When I am confronted with a frustrating problem, I like to run a “sanity check” to test my assumptions. For instance: I’m running this FP assay. When I add protein, I should get a change in the fluorescence polarization in my sample. There’s lots of literature that suggests it does happen.But is my instrument capable of detecting it?
As a sanity check, I ran control samples in my plate reader 36 times. I took the plate out, put the plate back in, and ran the same samples in my plate reader 36 times. I need to know about my reader’s stability.
I expect a relatively small ΔFP. The fluorescein is attached to a 20 kD DNA aptamer which binds to a 16 kD protein. That’s not a very big change in molecular weight. The previous binding assay gave a max ΔFP of 10 mP. I need a standard deviation of less than 3 mP to have any confidence this measurement.
Thankfully, the standard deviation of the ΔFP across 22 wells was 2 mP. The well-to-well-variability was terrible. Each well needs its own control.I can’t measure absolute FP with any accuracy, but I should be able to measure ΔFP if it’s greater than 6 mP. That gives me more confidence about the measurements from the last few days.
I looked for some literature to compare.

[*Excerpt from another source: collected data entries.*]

-- ==== Sys2Proof/Machine/Loads.lean ====
section
/-! DEFINITION. Loads: LD and its landing, LAND, LDS, LDC and GATH (R214 to R224). -/

namespace Sys2Proof.Machine

/-- The cluster whose slice an issuer's global accesses name; a harbourmaster's is that of BASE. -/
def State.clusterFor (s : State) (c : Ctx) : Nat := if c.level == .super then (s.part c.part).base else c.cluster

/-- A landing that is still to perform the acquire of its load: later accesses wait for it (R126, R218). -/
def acquirePending (c : Ctx) : Option Nat := (openAcquires c).head?

/-- A tile store of the fragment's lanes that its home die has accepted and not performed (R133). -/
def tilePending (c : Ctx) : Bool := c.g.tsts.any fun t => (t.mask &&& c.f.mask) != 0#64

/-- What an access must wait for before it performs. -/
def accessBlock (c : Ctx) : Option Wait :=
  match acquirePending c with
  | some t => some (.tag t)
  | none => if tilePending c then some .perform else none

/-- The state in which an access of an issuer goes past the slice of its cluster. -/
def State.pastSlice (s : State) (c : Ctx) (pa n : Nat) : State := if c.level == .super then s else s.evictLines c.cluster pa n

/-- A byte of global memory as a load of an issuer takes it (R109): through the slice of a core's cluster, or at the
memory-side cache. -/
def State.seenByte (s : State) (c : Ctx) (wide : Bool) (a : Nat) : Byte :=
  if c.level == .core && !wide then s.sliceByte c.cluster a else s.mscByte a

/-- The path of a load of `n` bytes (R109): the storage level of poison among them (R363), and the state in which they
can be read. -/
def loadGlobal (s : State) (c : Ctx) (wide fill : Bool) (pa n : Nat) : Option Nat × State :=
  if c.level == .core && !wide then
    (s.slicePoison? c.cluster pa n, s.sliceRead c.cluster pa n fill)
  else
    let s := (s.pastSlice c pa n).touchLines c.part pa n
    (s.memPoison? pa n, s)

/-- The lanes of a load taken in order: the bytes of each, with own stores over them (R55), and its poison
mark. -/
def takeLanes (c : Ctx) (wide fill : Bool) (n : Nat) :
    State → List (Nat × W64 × TlbEntry) → List (Nat × List Byte × Option Nat) × State
  | s, [] => ([], s)
  | s, (l, va, e) :: rest =>
    let pa := e.phys va.toNat
    let (p, s) := loadGlobal s c wide fill pa n
    let bs := overlay s c l true 0 pa n (s.seenByte c wide)
    let p := if (upFrom pa n).all fun a => overlaid s c l true 0 a then none else p
    let (rs, s) := takeLanes c wide fill n s rest
    ((l, bs, p) :: rs, s)

/-- The lines that lanes have read through the slice of their cluster marked first for replacement (R215). -/
def State.markRead (s : State) (c : Ctx) (n : Nat) (es : List (Nat × W64 × TlbEntry)) : State :=
  es.foldl (fun (s : State) x => s.markFirst c.cluster (x.2.2.phys x.2.1.toNat) n) s

/-- POL of a load or a store (R215): 0 normal, 1 `.cs`, 2 `.na`; a `.q4` store has none. -/
def polOf (w : MemOp) : Nat := if w.ty == .q4 then 0 else w.hint.toNat % 4

/-- LD (R218). -/
def execLd (w : MemOp) (s : State) : Out :=
  issuing s (.ld w) fun c =>
    let ls := c.units w.toCommon false
    let tag := w.tag.toNat
    let vas := ls.map fun l => (l, c.globalVa l w.a.op w.imm)
    if ls.isEmpty then finish s c
    else if (c.g.tag tag).st != .empty then trapOut s c { cause := .taguse, detail := tag, tag := some tag }
    else if vas.any fun x => misaligned w x.2.toNat then
      trapOut s c (misalnTrap (firstBreach (misaligned w) (vas.map (·.2.toNat))))
    else if ls.any fun l => c.poisoned l w.a.op 2 then trapOut s c poisonTrap
    else
      match accessBlock c with
      | some b => waiting s c b
      | none =>
        match translateLanes c .read 1 (some tag) s vas with
        | .inr o => o
        | .inl (es, s) =>
          let wide := w.kind != .plain && scopeWide w.scope
          let (rs, s) := takeLanes c wide (polOf w != 2) (accessBytes w) s es
          let s := if polOf w == 1 && c.level == .core && !wide then s.markRead c (accessBytes w) es else s
          let scalar := w.toCommon.operandsScalar
          let t : Tag :=
            { st := .pending
              mask := if scalar then lanesMask (c.acting w.guard) else lanesMask ls
              scalar := scalar
              data := rs.map fun r => (if scalar then 0 else r.1, r.2.1)
              bad := rs.filterMap fun r => r.2.2.map fun lv => (if scalar then 0 else r.1) + 64 * lv
              fresh := true
              acq := if w.kind == .acq then some (c.scope w.scope) else none }
          finish (s.mapGroup c.agent fun g => g.setTag tag t) c

/-- The second half-issue of a load into a tag is still to take place, so that its data is not all on its way (R30). -/
def Group.halfLoads (g : Group) (tag : Nat) : Bool :=
  g.frags.any fun f =>
    match f.half with
    | none => false
    | some h =>
      match h.instr with
      | .ld w => w.tag.toNat == tag
      | _ => false

/-- TAG_LANDED: the data of a pending load arrives (R49); an acquire load performs its acquire (R218). -/
def execTagLanded (a : Agent) (tag : Nat) (s : State) : Out :=
  match s.ctx? a with
  | none => .next s
  | some c =>
    let t := c.g.tag tag
    if t.st == .pending && !c.g.halfLoads tag then
      let s := match t.acq with
        | some sc => s.acquire c sc
        | none => s
      .next (s.mapGroup a fun g => g.setTag tag { t with st := .landed, acq := none })
    else .next s

/-- LAND (R219). -/
def execLand (w : MemOp) (s : State) : Out :=
  issuing s (.land w) fun c =>
    let ls := c.acting w.guard
    let tag := w.tag.toNat
    let t := c.g.tag tag
    if ls.isEmpty then finish s c
    else
      match t.st with
      | .empty => trapOut s c { cause := .taguse, detail := tag, tag := some tag }
      | .pending => waiting s c (.tag tag)
      | _ =>
        let both := if t.scalar then ls else ls.filter fun l => t.mask.getLsbD l
        let used := if writesScalar w.d then both.take 1 else both
        let key (l : Nat) : Nat := if t.scalar then 0 else l
        match t.bad.find? fun b => used.any fun l => key l == b % 64 with
        | some b => trapOut s c { cause := .poison, detail := b / 64, tag := some tag }
        | none =>
          let ws := used.flatMap fun l => destLocs w.d l (loadWords w.ty (cntItems w.cnt) (tblGet [] t.data (key l)))
          let g := (c.g.writeLocs ws).setTag tag { t with st := .consumed }
          finish (s.putGroup c g) c

/-- The base registers of a post-increment written (R222). -/
def postWrites (c : Ctx) (w : MemOp) (ls : List Nat) : List (RegLoc × W32) :=
  if w.amode == 1#2 then ls.flatMap fun l => destLocs w.a.op l [postNext (c.reg l w.a.op 0) w.imm] else []

/-- The scratchpad addresses of the lanes of LDS or STS (R221, R222). -/
def ldsAddrs (c : Ctx) (w : MemOp) (ls : List Nat) : List (Nat × Nat) :=
  ls.map fun l => (l, c.spAddr l w.a.op (if w.amode == 1#2 then 0#32 else w.imm))

/-- A load of the scratchpad in the shape of R216: it parks on an absent line (R105), stops on poison
(R364), and writes D, with lookahead (`look`) where its entry honours it. DESIGN CHOICE: the base is written first, so that where
D's registers hold it the loaded word stands. -/
def loadScratch (look : Bool) (s : State) (c : Ctx) (w : MemOp) (cnt n : Nat) (ls : List Nat) (addrs : List (Nat × Nat))
    (post : List (RegLoc × W32)) (acq : Option Scope) : Out :=
  match accessBlock c with
  | some b => waiting s c b
  | none =>
    match scratchLanes s c 1 addrs with
    | .inr t => trapOut s c t
    | .inl ps =>
      match ps.findSome? fun p => ((s.core p.2.1).absentLine p.2.2 n).map fun line => (p.2.1, line) with
      | some (k, line) => waiting s c (.line k line)
      | none =>
        let bad (p : Nat × Nat × Nat) : Bool := (s.core p.2.1).scratchPoisoned p.2.2 n &&
          !((upFrom p.2.2 n).all fun a => overlaid s c p.1 false p.2.1 a)
        match ps.find? bad with
        | some p => trapOut s c { cause := .poison, detail := 1, addr := (addrs.find? fun x => x.1 == p.1).elim 0 (·.2), ak := 1 }
        | none =>
          let ws := ps.flatMap fun p =>
            let bs := overlay s c p.1 false p.2.1 p.2.2 n (s.core p.2.1).scratchByte
            destLocs w.d p.1 (loadWords w.ty cnt bs)
          let g := c.g.writeLocs post
          let g := if look then g.result c.f.fid w.la.toNat ws else g.writeLocs ws
          let s := match acq with
            | some sc => s.acquire c sc
            | none => s
          if ls.isEmpty then finish s c else finish (s.putGroup c g) c

/-- LDS (R221, R222). -/
def execLds (w : MemOp) (s : State) : Out :=
  issuing s (.lds w) fun c =>
    let ls := c.units w.toCommon false
    let addrs := ldsAddrs c w ls
    if addrs.any fun x => misaligned w x.2 then trapOut s c (misalnTrap (firstBreach (misaligned w) (addrs.map (·.2))))
    else if ls.any fun l => c.poisoned l w.a.op 1 then trapOut s c poisonTrap
    else loadScratch true s c w (cntItems w.cnt) (accessBytes w) ls addrs (postWrites c w ls)
      (if w.kind == .acq && !ls.isEmpty then some (c.scope w.scope) else none)

/-- A byte of the constant bank; bytes at 768 and above read as 0 (R223). -/
def Ctx.bankByte (c : Ctx) (o : Nat) : Byte := if o < 768 then (c.bank (o / 4)).extractLsb' (8 * (o % 4)) 8 else 0#8

/-- LDC (R223). -/
def execLdc (w : MemOp) (s : State) : Out :=
  issuing s (.ldc w) fun c =>
    let ls := c.units w.toCommon false
    if ls.any fun l => misaligned w (c.spAddr l w.a.op w.imm) then
      trapOut s c (misalnTrap (firstBreach (misaligned w) (ls.map fun l => c.spAddr l w.a.op w.imm)))
    else
      aluLook s c w.toCommon false 7 [(w.a.op, 1)] fun l =>
        let o := c.spAddr l w.a.op w.imm
        { d := loadWords w.ty (cntItems w.cnt) ((upFrom o (accessBytes w)).map c.bankByte) }

/-- The index of GATH and SCAT, read by AMODE and SX (R224). -/
def indexOf (c : Ctx) (l : Nat) (w : MemOp) : Int :=
  let x := applyModif w.b.modif w.indexTy.width (c.reg l w.b.op 0).toNat
  if w.amode == 2#2 then (if w.hint.getLsbD 3 then toSigned 32 x else x)
  else (if w.hint.getLsbD 3 then toSigned 16 x else (x % 65536 : Nat))

/-- The scale SC of GATH and SCAT; 0 for `.q4` (R224). -/
def indexScale (w : MemOp) : Nat := if w.ty == .q4 then 1 else 2 ^ (w.hint.toNat % 8)

/-- The scratchpad address of GATH and SCAT (R224). -/
def gatherAddr (c : Ctx) (l : Nat) (w : MemOp) : Nat :=
  wrap 32 ((c.reg l w.a.op 0).toNat + indexOf c l w * (indexScale w : Nat) + toSigned 32 w.imm.toNat)

/-- GATH (R224). -/
def execGath (w : MemOp) (s : State) : Out :=
  issuing s (.gath w) fun c =>
    let ls := c.units w.toCommon false
    let addrs := ls.map fun l => (l, gatherAddr c l w)
    if addrs.any fun x => x.2 % w.ty.itemBytes != 0 then
      trapOut s c (misalnTrap (firstBreach (fun a => a % w.ty.itemBytes != 0) (addrs.map (·.2))))
    else if ls.any fun l => c.poisoned l w.a.op 1 || c.poisoned l w.b.op 1 then trapOut s c poisonTrap
    else loadScratch false s c w 1 w.ty.itemBytes ls addrs [] none

end Sys2Proof.Machine
end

A small fluorescein-labeled peptide (MW 1.3kD) binding to a large fusion protein (49 kD) gives a ΔFP of ~200 mP. The scatter around their curve is about 6 mP.That’s similar to my own. If I get a ΔFP of that magnitude, I should be able to measure it easily. I measured the FP of erythrosin and got ~340 mP so I am definitely able to detect FP when it’s strong (literature value 316 mP).